Consider a general birth-and-death chain and write $p_i=p_{i, i+1}$ and $q_i=p_{i, i-1}=1-p_i$. Assume that $p_i$ and $q_i$ are positive for all $i≥1$.
Let $h_i$ be the probability of reaching 0 starting from $i$, and write $u_i=h_{i-1}-h_i$.
(a) Show that $p_i h_i+q_i h_i=h_i=p_i h_{i+1}+q_i h_{i-1}$. Deduce that $u_{i+1}=\frac{q_i}{p_i} u_i$, for all $i≥1$.

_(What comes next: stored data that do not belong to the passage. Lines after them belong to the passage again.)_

-- ==== Sys2Proof/Certificates/Slice0/Obligations.lean ====
section
/-!
DEFINITION. The statements for the provers.
-/

open Sys2Proof Sys2Proof.Machine

/-! ## Scalar integer and floating-point instructions -/

/-- R82: the results of the instructions of two register sources. Every one writes its result to sA, s0 discarding it, sets no
flag and changes nothing else.

R82, R49, R84: the results of the unary, immediate and bit-field instructions, with the counts of bits said through the bits
themselves. -/
def Obligations.ScalarIntegerResults : Prop :=
  (∀ (s : State) (a b c : BitVec 5) (x y : Word), reg s s.cur b = x → reg s s.cur c = y →
     Writes s (.add a b c) a (x + y) ∧ Writes s (.sub a b c) a (x - y) ∧
     Writes s (.and a b c) a (x &&& y) ∧ Writes s (.or a b c) a (x ||| y) ∧ Writes s (.xor a b c) a (x ^^^ y) ∧
     Writes s (.sll a b c) a (x <<< (y.toNat % 64)) ∧ Writes s (.srl a b c) a (x >>> (y.toNat % 64)) ∧
     Writes s (.sra a b c) a (BitVec.ofInt 64 (x.toInt / 2 ^ (y.toNat % 64))) ∧
     Writes s (.slt a b c) a (if x.toInt < y.toInt then 1 else 0) ∧
     Writes s (.sltu a b c) a (if x.toNat < y.toNat then 1 else 0) ∧
     Writes s (.min a b c) a (BitVec.ofInt 64 (min x.toInt y.toInt)) ∧
     Writes s (.max a b c) a (BitVec.ofInt 64 (max x.toInt y.toInt)) ∧
     Writes s (.minu a b c) a (BitVec.ofNat 64 (min x.toNat y.toNat)) ∧
     Writes s (.maxu a b c) a (BitVec.ofNat 64 (max x.toNat y.toNat)) ∧
     Writes s (.mul a b c) a (BitVec.ofNat 64 (x.toNat * y.toNat)) ∧
     Writes s (.mulh a b c) a (BitVec.ofInt 64 (x.toInt * y.toInt / 2 ^ 64)) ∧
     Writes s (.mulhu a b c) a (BitVec.ofNat 64 (x.toNat * y.toNat / 2 ^ 64)) ∧
     ∀ k : BitVec 2, Writes s (.addsc a b c k) a (x + y * BitVec.ofNat 64 (2 ^ k.toNat))) ∧
  (∀ (s : State) (a b : BitVec 5) (x y : Word), reg s s.cur b = x → reg s s.cur a = y →
     (∃ n : Nat, Writes s (.clz a b) a (BitVec.ofNat 64 n) ∧ n ≤ 64 ∧ x.toNat < 2 ^ (64 - n) ∧
       (n < 64 → 2 ^ (63 - n) ≤ x.toNat)) ∧
     (∃ n : Nat, Writes s (.ctz a b) a (BitVec.ofNat 64 n) ∧ n ≤ 64 ∧ (∀ i < n, x.getLsbD i = false) ∧
       (n < 64 → x.getLsbD n = true)) ∧
     Writes s (.popc a b) a (BitVec.ofNat 64 ((List.range 64).countP fun i => x.getLsbD i)) ∧
     Writes s (.sextw a b) a ((x.setWidth 32).signExtend 64) ∧ Writes s (.zextw a b) a ((x.setWidth 32).zeroExtend 64) ∧
     (∀ i : BitVec 16, Writes s (.addi a b i) a (x + i.signExtend 64) ∧ Writes s (.andi a b i) a (x &&& i.zeroExtend 64) ∧
       Writes s (.ori a b i) a (x ||| i.zeroExtend 64) ∧ Writes s (.xori a b i) a (x ^^^ i.zeroExtend 64)) ∧
     (∀ k : BitVec 11, Writes s (.slti a b k) a (if x.toInt < k.toInt then 1 else 0) ∧
       Writes s (.sltiu a b k) a (if x.toNat < (k.signExtend 64).toNat then 1 else 0)) ∧
     (∀ k : BitVec 6, Writes s (.slli a b k) a (x <<< k.toNat) ∧ Writes s (.srli a b k) a (x >>> k.toNat) ∧
       Writes s (.srai a b k) a (BitVec.ofInt 64 (x.toInt / 2 ^ k.toNat))) ∧
     (∀ (h : BitVec 2) (i : BitVec 16),
       (∃ v : Word, Writes s (.lih a h i) a v ∧ v.extractLsb' (16 * h.toNat) 16 = i ∧
         ∀ j < 64, j / 16 ≠ h.toNat → v.getLsbD j = y.getLsbD j) ∧
       Writes s (.lihZ a h i) a (BitVec.ofNat 64 (i.toNat * 2 ^ (16 * h.toNat)))) ∧
     (∀ p l : BitVec 6, p.toNat + l.toNat < 64 →
       Writes s (.bext a b p l) a (BitVec.ofNat 64 (x.toNat / 2 ^ p.toNat % 2 ^ (l.toNat + 1))) ∧
       ∃ v : Word, Writes s (.bins a b p l) a v ∧ ∀ j < 64,
         v.getLsbD j = if p.toNat ≤ j ∧ j ≤ p.toNat + l.toNat then x.getLsbD (j - p.toNat) else y.getLsbD j))

/-- R83: division. The quotient is rounded toward zero, the remainder takes the sign of the dividend; a quotient that is not
representable saturates toward the sign of the true result, and the remainder is then 0. DIVU and REMU read unsigned values
and by zero give 2^64 - 1 and 0, or 0 and 0 for a dividend of 0. Nothing traps and no flag is set. -/
def Obligations.DivisionCorners : Prop :=
  ∀ (s : State) (a b c : BitVec 5) (x y : Word), reg s s.cur b = x → reg s s.cur c = y →
    (y ≠ 0 → ¬ (x.toInt = -2 ^ 63 ∧ y.toInt = -1) →
      ∃ q r : Int, x.toInt = q * y.toInt + r ∧ |r| < |y.toInt| ∧ 0 ≤ r * x.toInt ∧
        Writes s (.div a b c) a (BitVec.ofInt 64 q) ∧ Writes s (.rem a b c) a (BitVec.ofInt 64 r)) ∧
    (y = 0 → 0 < x.toInt → Writes s (.div a b c) a (BitVec.ofInt 64 (2 ^ 63 - 1))) ∧
    (y = 0 → x.toInt < 0 → Writes s (.div a b c) a (BitVec.ofInt 64 (-2 ^ 63))) ∧
    (y = 0 → x = 0 → Writes s (.div a b c) a 0) ∧
    (x.toInt = -2 ^ 63 → y.toInt = -1 →
      Writes s (.div a b c) a (BitVec.ofInt 64 (2 ^ 63 - 1)) ∧ Writes s (.rem a b c) a 0) ∧
    (y = 0 → Writes s (.rem a b c) a 0 ∧ Writes s (.remu a b c) a 0 ∧
      Writes s (.divu a b c) a (if x = 0 then 0 else BitVec.ofNat 64 (2 ^ 64 - 1))) ∧
    (y ≠ 0 → Writes s (.divu a b c) a (BitVec.ofNat 64 (x.toNat / y.toNat)) ∧
      Writes s (.remu a b c) a (BitVec.ofNat 64 (x.toNat % y.toNat)))

/-- R89-R92: every scalar floating-point instruction completes: it reads FP32 operands from bits [31:0] or FP64 operands from
all bits, writes its result with zeros above it, ORs its flags into SFLAGS and changes nothing else.

R92: every conversion completes, with its result and flags, and changes nothing else.

R90, R91: what a NaN operand does, in both formats: the arithmetic results are the canonical NaN, comparisons are false,
selections return the other operand, and a signalling NaN sets NV.

R20, R21: rounding, for sums, differences, products, quotients and fused sums of finite operands, and for conversions of
finite values, in the formats that R21 lists as those with infinities, E5M2, BF16, FP16, FP19, FP32 and FP64: a finite
result is a nearest value of the format, and of two equally near ones it is even; the result is an infinity of the exact
sign, with OF and NX, exactly when the exact result is as large as the largest finite value and half a unit of its last
place; NX says that the result is not exact, and UF that it is not exact and tiny: below the smallest normal by more than a
quarter of a unit of the last place that a normal result has. Square roots, selections and comparisons are said through the
model's operations alone. -/
def Obligations.ScalarFloat : Prop :=
  (∀ (s : State) (a b c : BitVec 5) (d : BitVec 1) (f : FFmt) (x y z : Nat),
     f = (if d = 1 then fFP64 else fFP32) → x = (reg s s.cur b).toNat % 2 ^ (if d = 1 then 64 else 32) →
     y = (reg s s.cur c).toNat % 2 ^ (if d = 1 then 64 else 32) →
     z = (reg s s.cur a).toNat % 2 ^ (if d = 1 then 64 else 32) →
     let done := fun (i : Instr) (r : Fl Nat) => WritesFl s i a (BitVec.ofNat 64 r.1) r.2
     let truth := fun (r : Fl Bool) => ((if r.1 then 1 else 0, r.2) : Fl Nat)
     done (.fadd a b c d) (fpAdd f x y) ∧ done (.fsub a b c d) (fpSub f x y) ∧ done (.fmul a b c d) (fpMul f x y) ∧
     done (.fdiv a b c d) (fpDiv f x y) ∧ done (.fsqrt a b d) (fpSqrt f x) ∧ done (.fma a b c d) (fpFma f x y z) ∧
     done (.fmin a b c d) (fpPick true f x y) ∧ done (.fmax a b c d) (fpPick false f x y) ∧
     done (.feq a b c d) (truth (fpEq f x y)) ∧ done (.flt a b c d) (truth (fpLt f x y)) ∧
     done (.fle a b c d) (truth (fpLe f x y)) ∧ done (.fclass a b d) (fpClass f x, 0)) ∧
  (∀ (s : State) (a b : BitVec 5) (x : Word), reg s s.cur b = x →
     let done := fun (i : Instr) (r : Fl Nat) => WritesFl s i a (BitVec.ofNat 64 r.1) r.2
     let single := readFloat fFP32 (x.toNat % 2 ^ 32)
     let double := readFloat fFP64 x.toNat
     let i64 := fun (v : Val) => ((wrapInt 64 (toInt (-2 ^ 63) (2 ^ 63 - 1) v).1, (toInt (-2 ^ 63) (2 ^ 63 - 1) v).2) : Fl Nat)
     let n64 := fun (v : Val) => ((wrapInt 64 (toInt 0 (2 ^ 64 - 1) v).1, (toInt 0 (2 ^ 64 - 1) v).2) : Fl Nat)
     done (.fcvtDS a b) (toFloat fFP64 single) ∧ done (.fcvtSD a b) (toFloat fFP32 double) ∧
     done (.fcvtSL a b) (toFloat fFP32 (intVal x.toInt)) ∧ done (.fcvtDL a b) (toFloat fFP64 (intVal x.toInt)) ∧
     done (.fcvtSLu a b) (toFloat fFP32 (intVal x.toNat)) ∧ done (.fcvtDLu a b) (toFloat fFP64 (intVal x.toNat)) ∧
     done (.fcvtLS a b) (i64 single) ∧ done (.fcvtLD a b) (i64 double) ∧
     done (.fcvtLuS a b) (n64 single) ∧ done (.fcvtLuD a b) (n64 double)) ∧
  (∀ (f : FFmt) (x y z : Nat), (f = fFP32 ∨ f = fFP64) → isNaN (readFloat f x) = true →
     (fpAdd f x y).1 = fNaN f ∧ (fpAdd f y x).1 = fNaN f ∧ (fpSub f x y).1 = fNaN f ∧ (fpSub f y x).1 = fNaN f ∧
     (fpMul f x y).1 = fNaN f ∧ (fpMul f y x).1 = fNaN f ∧ (fpDiv f x y).1 = fNaN f ∧ (fpDiv f y x).1 = fNaN f ∧
     (fpSqrt f x).1 = fNaN f ∧ (fpFma f x y z).1 = fNaN f ∧ (fpFma f y x z).1 = fNaN f ∧ (fpFma f y z x).1 = fNaN f ∧
     (fpEq f x y).1 = false ∧ (fpEq f y x).1 = false ∧ fpLt f x y = (false, flagNV) ∧ fpLt f y x = (false, flagNV) ∧
     fpLe f x y = (false, flagNV) ∧ fpLe f y x = (false, flagNV) ∧
     (∀ least, isNaN (readFloat f y) = false → y < 2 ^ fWidth f →
       (fpPick least f x y).1 = y ∧ (fpPick least f y x).1 = y) ∧
     (∀ least, isNaN (readFloat f y) = true → (fpPick least f x y).1 = fNaN f) ∧
     (isSNaN (readFloat f x) = true → (fpAdd f x y).2 &&& flagNV = flagNV ∧ (fpMul f x y).2 &&& flagNV = flagNV ∧
       (fpDiv f x y).2 &&& flagNV = flagNV ∧ (fpSqrt f x).2 &&& flagNV = flagNV ∧ (fpEq f x y).2 &&& flagNV = flagNV ∧
       (fpPick true f x y).2 &&& flagNV = flagNV ∧ (fpPick false f x y).2 &&& flagNV = flagNV)) ∧
  (let formats := [fE5M2, fBF16, fFP16, fFP19, fFP32, fFP64]
   ∀ f ∈ formats, ∀ x y z : Nat, ∀ a b c : ℚ,
     ratOf (readFloat f x) = some a → ratOf (readFloat f y) = some b → ratOf (readFloat f z) = some c →
     let least := (2 : ℚ) ^ (1 - (f.bias : ℤ))
     let bound := (2 - (1 / 2) ^ (f.m + 1)) * (2 : ℚ) ^ f.bias
     let rounds := fun (r : Fl Nat) (v : ℚ) =>
       r.1 < 2 ^ fWidth f ∧
       (|v| < bound → ∃ q : ℚ, ratOf (readFloat f r.1) = some q ∧
         (∀ (k : Nat) (p : ℚ), ratOf (readFloat f k) = some p →
           |q - v| ≤ |p - v| ∧ (p ≠ q → |q - v| = |p - v| → r.1 % 2 = 0)) ∧
         r.2 = (if q = v then 0 else flagNX ||| (if |v| < least * (1 - (1 / 2) ^ (f.m + 2)) then flagUF else 0))) ∧
       (bound ≤ |v| → readFloat f r.1 = .inf (decide (v < 0)) ∧ r.2 = flagOF ||| flagNX)
     rounds (fpAdd f x y) (a + b) ∧ rounds (fpSub f x y) (a - b) ∧ rounds (fpMul f x y) (a * b) ∧
       rounds (fpFma f x y z) (a * b + c) ∧ (b ≠ 0 → rounds (fpDiv f x y) (a / b)) ∧
       ∀ g ∈ formats, ∀ (w : Nat) (d : ℚ), ratOf (readFloat g w) = some d → rounds (toFloat f (readFloat g w)) d)

/-- R41, R87: NOP and PREF have no effect apart from advancing the program counter, whatever the address; R97: YIELD too.

R97: WAIT goes on at once when the strand has no engine command outstanding and parks otherwise; the timeout lets a parked
WAIT go on. Neither has another effect. When a WAIT parks is the model's choice among those that R97 allows (log entry 40). -/
def Obligations.HintsAndWaits : Prop :=
  (∀ s : State, Completes s .nop past ∧ Completes s .yield past ∧
     ∀ (h : BitVec 1) (b : BitVec 5) (i : BitVec 13), Completes s (.pref h b i) past) ∧
  (∀ s : State,
     let idle := issuedCmds s (clusterIdx s.cur) (strandOf s s.cur).issuer = [] ∧ bulksOf s s.cur = [] ∧ openOps s s.cur = []
     (idle → Completes s .wait past) ∧
     (¬ idle → Completes s .wait fun t => { t with slot := .park, blocked := some .wait }) ∧
     ∀ id, (strandOf s id).slot = .park → (strandOf s id).blocked = some .wait →
       ∃ t : State, exec (.waitTimeout id) s = .next t ∧ strandOf t id = { past (strandOf s id) with slot := .run } ∧
         (∀ j, j ≠ id → strandOf t j = strandOf s j) ∧ t.mem = s.mem ∧ t.cores = s.cores ∧ t.dies = s.dies ∧ t.pkg = s.pkg)

/-! ## Control transfers, traps and return -/

/-- R93, R52: the conditional branches: taken, they go to PC + 4 x sext(OFF16), and a target that is not canonical traps at the
branch; not taken, they go on. Nothing else changes.

R93: JAL and JALR write PC + 4 as the link, zero-extended (log entry 54), and jump; the traps on their targets write no
link.

R94, R196: BENG tests one bit of the engine's status word, as one snapshot, against the sense; a strand that has no command
on an engine reads its DONE as 1. DONE of the Mezzanine is 1 for a strand that does not own it; for its owner it says
whether a Mezzanine instruction of the strand is held or stands in the VIQ, since every other has completed (log entry 2).
FAULT of a copy engine reads 0 until DONE (log entry 79). -/
def Obligations.ControlFlow : Prop :=
  (∀ (s : State) (a b : BitVec 5) (o : BitVec 16) (x y p : Word), reg s s.cur a = x → reg s s.cur b = y →
     p = (strandOf s s.cur).pc.signExtend 64 + 4 * o.signExtend 64 →
     let go := fun (i : Instr) (taken : Prop) =>
       (¬ taken → Completes s i past) ∧
       (taken → canonical p = true → Completes s i (goneTo (p.setWidth 48))) ∧
       (taken → canonical p = false → TrapsHere s i cPAGE_FAULT p)
     go (.beq a b o) (x = y) ∧ go (.bne a b o) (x ≠ y) ∧ go (.blt a b o) (x.toInt < y.toInt) ∧
     go (.bge a b o) (y.toInt ≤ x.toInt) ∧ go (.bltu a b o) (x.toNat < y.toNat) ∧ go (.bgeu a b o) (y.toNat ≤ x.toNat)) ∧
  (∀ (s : State) (a b : BitVec 5) (o : BitVec 26) (i : BitVec 16) (p q : Word),
     p = (strandOf s s.cur).pc.signExtend 64 + 4 * o.signExtend 64 → q = reg s s.cur b + i.signExtend 64 →
     (canonical p = true → Completes s (.jal o) fun t => goneTo (p.setWidth 48) (putReg t 31 (nextOf s))) ∧
     (canonical p = false → TrapsHere s (.jal o) cPAGE_FAULT p) ∧
     (q.toNat % 4 = 0 → canonical q = true →
       Completes s (.jalr a b i) fun t => goneTo (q.setWidth 48) (putReg t a (nextOf s))) ∧
     (q.toNat % 4 = 0 → canonical q = false → TrapsHere s (.jalr a b i) cPAGE_FAULT q) ∧
     (q.toNat % 4 ≠ 0 → TrapsHere s (.jalr a b i) cMISALIGN q)) ∧
  (∀ (s : State) (e : BitVec 5) (x : BitVec 1) (b : BitVec 4) (o : BitVec 16) (p : Word),
     p = (strandOf s s.cur).pc.signExtend 64 + 4 * o.signExtend 64 →
     (((engineStatus s s.cur e.toNat).testBit b.toNat = (x == 1)) →
       (canonical p = true → Completes s (.beng e x b o) (goneTo (p.setWidth 48))) ∧
       (canonical p = false → TrapsHere s (.beng e x b o) cPAGE_FAULT p)) ∧
     (((engineStatus s s.cur e.toNat).testBit b.toNat ≠ (x == 1)) → Completes s (.beng e x b o) past) ∧
     (e.toNat ≤ 3 → (engineQueue s (clusterIdx s.cur) e.toNat).all (·.issuer != (strandOf s s.cur).issuer) = true →
       (engineStatus s s.cur e.toNat).testBit 0 = true) ∧
     (ownsMezz s s.cur = false → (engineStatus s s.cur 4).testBit 0 = true) ∧
     (ownsMezz s s.cur = true → ((engineStatus s s.cur 4).testBit 0 = true ↔
       ∀ h ∈ (arcOf s).held ++ (arcOf s).viq, h.word.extractLsb' 26 6 ≠ 0x30)) ∧
     (bulksOf s s.cur = [] → (engineStatus s s.cur 5).testBit 0 = true) ∧
     (openOps s s.cur = [] → (engineStatus s s.cur 6).testBit 0 = true))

(b) Define $γ_i=\frac{q_1}{p_1} \frac{q_2}{p_2}⋯\frac{q_{i-1}}{p_{i-1}}$.
Write $u_i$ in terms of $γ_i$ and $u_1$, and then $h_i$ in terms of $γ_1, …, γ_i$ and $u_1$.
(c) The equations for $h_1, h_2, …$ may have multiple solutions. Which solution gives the true hitting probabilities? Hence find the value of $u_1$. Further assuming that $p_{0,1}>0$, deduce that the chain is transient if and only if $∑_{i=1}^∞ γ_i$ is finite.
(d) Consider the case where
\[
p_i=\left(\frac{i+1}i\right)^2 q_i .
\]
Show that if $X_0=1$, then $ℙ\left(X_n≥1\text{ for all }n≥1\right)=6/π^2$.
(a) $p_i+q_i=1⇒p_i h_i+q_i h_i=h_i$.
$h_i=ℙ(X_1=i+1)ℙ(\text{reach 0 start from }i+1)+ℙ(X_1=i-1)ℙ(\text{reach 0 start from }i-1)=p_i h_{i+1}+q_i h_{i-1}$
$p_i h_i+q_i h_i=h_i=p_i h_{i+1}+q_i h_{i-1}⇒p_i(h_i-h_{i+1})=q_i(h_{i-1}-h_i)⇒u_{i+1}=\frac{q_i}{p_i} u_i$
(b) From the recurrence relation $u_{i+1}=\frac{q_i}{p_i} u_i$, we have $u_i=γ_iu_1$ for $i≥1$, so $h_i=h_0-u_1-⋯-u_i=1-(γ_1+⋯+γ_i)u_1$
(c) The true hitting probabilities are the minimal nonnegative solutions. $h_n≥0⇒u_1≤1/∑_{i=1}^n γ_i⇒u_1=1/∑_{i=1}^∞ γ_i$
If $∑_{i=1}^∞ γ_i=∞$ then $u_1=0⇒h_i=1∀i⇒$recurrent
If $∑_{i=1}^∞ γ_i=C$ then $u_1=1/C⇒h_0< 1∀i⇒$transient
(d) $γ_i=\frac{q_1}{p_1} \frac{q_2}{p_2}⋯\frac{q_{i-1}}{p_{i-1}}=\frac{1^2}{2^2}\frac{2^2}{3^2}⋯\frac{(i-1)^2}{i^2}=\frac1{i^2}⇒u_1=1/∑_{i=1}^∞\frac1{i^2}=\frac6{π^2}$